CVD plasma generation is achieved via electron cylclotron resonance in the case of one system (ECR-CVD) and inductive coupling in the case of the second system (ICP-CVD). The ECR and ICP capabilities offer significant advantages and improvemnt in film quality when compared with conventional CVD techniques. Each CVD is also equipped with in-situ ellipsometry for monitoring the thickness and refractive index of films during the growth process.

•  Wet Benches
•  Metallization
•  ECR-Reactive Ion Etching
•  Silicon Reactive Ion Etching
•  SiON Chemical Vapour Deposition
•  Ellipsometry
•  Photolithography
•  Surface Profilometer
•  Stress Analysis
•  Holography
•  Plasma Asher
•  UV Ozone

The CEDT operates a Class 10000 cleanroom facility, available for the micro-processing of semiconductor and superconductor materials. The 1000 sqft work area is divided into two separate rooms.

The cleanroom facility is equipped for photolithographic processing and associated wet-chemistry, chemical vapour deposition, metallization, reactive ion etching, UV oxidation, and holography. This instrumentation is complemented with microscope stations, ellipsometry, surface profilometry, and additional related equipment.

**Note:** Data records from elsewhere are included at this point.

-- ==== Sys2Proof/Machine/ScheduleCommands.lean ====
section
/-! DEFINITION. The meanings of the commands of boundaries, the tide table, kernels, swaps, residency and the control cores: for each, when it can occur and what it does. -/

namespace Sys2Proof.Machine

/-- A major-cycle boundary (R290). -/
def execMajorCycleBoundary (dt : When) (ready : Bool) (s : State) : Result :=
  run dt (Chip.boundaryDue) (fun c => (c.boundary ready).regate) s

/-- A kind-0 tide entry comes due (R228). -/
def execTideLiveInstant (dt : When) (entry : Nat) (bad : Bool) (s : State) : Result :=
  run dt (Chip.tideOk 0 entry bad) (Chip.tideRun entry bad) s

/-- A kind-1 tide entry comes due (R228). -/
def execTideSettledPeriod (dt : When) (entry : Nat) (bad : Bool) (s : State) : Result :=
  run dt (Chip.tideOk 1 entry bad) (Chip.tideRun entry bad) s

/-- A kind-2 tide entry comes due (R292). -/
def execTideContextStep (dt : When) (entry : Nat) (bad : Bool) (s : State) : Result :=
  run dt (Chip.tideOk 2 entry bad) (Chip.tideRun entry bad) s

/-- A marker tide entry comes due (R292). -/
def execTideMarker (dt : When) (entry : Nat) (bad : Bool) (s : State) : Result := run dt (Chip.tideOk 3 entry bad) (Chip.tideRun entry bad) s

/-- A budget runs out (R295). -/
def execStepOverrun (dt : When) (step : Word) (s : State) : Result := run dt (fun c => c.overrunDue step) (Chip.overrun step) s

/-- A kernel is placed (R299). -/
def execKernelPlace (dt : When) (part : Nat) (s : State) : Result :=
  run dt (fun c => c.awake && (c.nextPlacement part).isSome) (Chip.placeNext part) s

/-- A swap-out ends (R305). -/
def execSwapOutDone (dt : When) (berth : Nat) (s : State) : Result :=
  run dt (fun c => c.awake && (c.berth berth).xfer == 1) (Chip.swapOutDone berth dt.fails) s

/-- A swap-in ends (R305). -/
def execSwapInDone (dt : When) (berth : Nat) (s : State) : Result :=
  run dt (fun c => c.awake && (c.berth berth).xfer == 2) (Chip.swapInDone berth) s

/-- A resident context outstays the quantum (R308). -/
def execQuantumExpiry (dt : When) (ctx : Nat) (s : State) : Result :=
  run dt (fun c => c.quantumDue ctx) (fun c => (c.updCtx ctx (fun k => { k with quantum := true })).schedule) s

/-- 1 ms has passed since a swap-in (R308). -/
def execSwapInHoldExpiry (dt : When) (ctx : Nat) (s : State) : Result :=
  run dt (fun c => c.holdDue ctx) (fun c => (c.updCtx ctx (fun k => { k with progressed := true })).schedule) s

/-- A control core restarts (R519). -/
def execCoreWatchdog (dt : When) (core : Nat) (s : State) : Result :=
  run dt (fun c => c.up && decide (core < 4)) (Chip.updSn (fun n => { n with restarts := vupd 0 n.restarts core satInc })) s

end Sys2Proof.Machine
end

The CEDT operates a variety of rapid thermal annealing furnaces and tube furnaces. The systems are useful in the study of diffusion and defect analysis in semiconductor materials, as well as for growing oxide film layers.

Rapid Thermal Annealing
The CEDT operates two Qualiflow Jipelec Jetfirst 100 rapid thermal annealing (RTA) furnaces. One is specific to III-V materials systems and the other is suitable for silicon-based materials.

Tube Furnaces
The CEDT operates a number of tube furnaces for annealing various systems. Each system can be purged with oxygen, nitrogen, or argon. 

A Lindberg Blue furnace is available for LiNbO3 materials.

A Lindberg and a Thermodyne 21100 are available for silicon-based material systems.

A Thermodyne 21100 is available for silicon-germanium materials.

Reactive ion etching (RIE) is a plasma-based process developed to physically imprint semiconductor circuit features into the surface of a wafer. The ionization of a controlled mixture of gases localized above a sample serves to remove any exposed portion of the sample's surface area via a combination of chemical reaction and physical bombardment. 

In addition, the electrical properties of the plasma can be exploited in order to produce extremely anisotropic etch characteristics. This offers certain advantages over more conventional wet chemical bath etching, which tends to etch isotropically or favour certain crystallographic directions. Thus, RIE can be well suited to the fabrication of features with extremely deep, vertical side walls, and highly consistent critical dimensions.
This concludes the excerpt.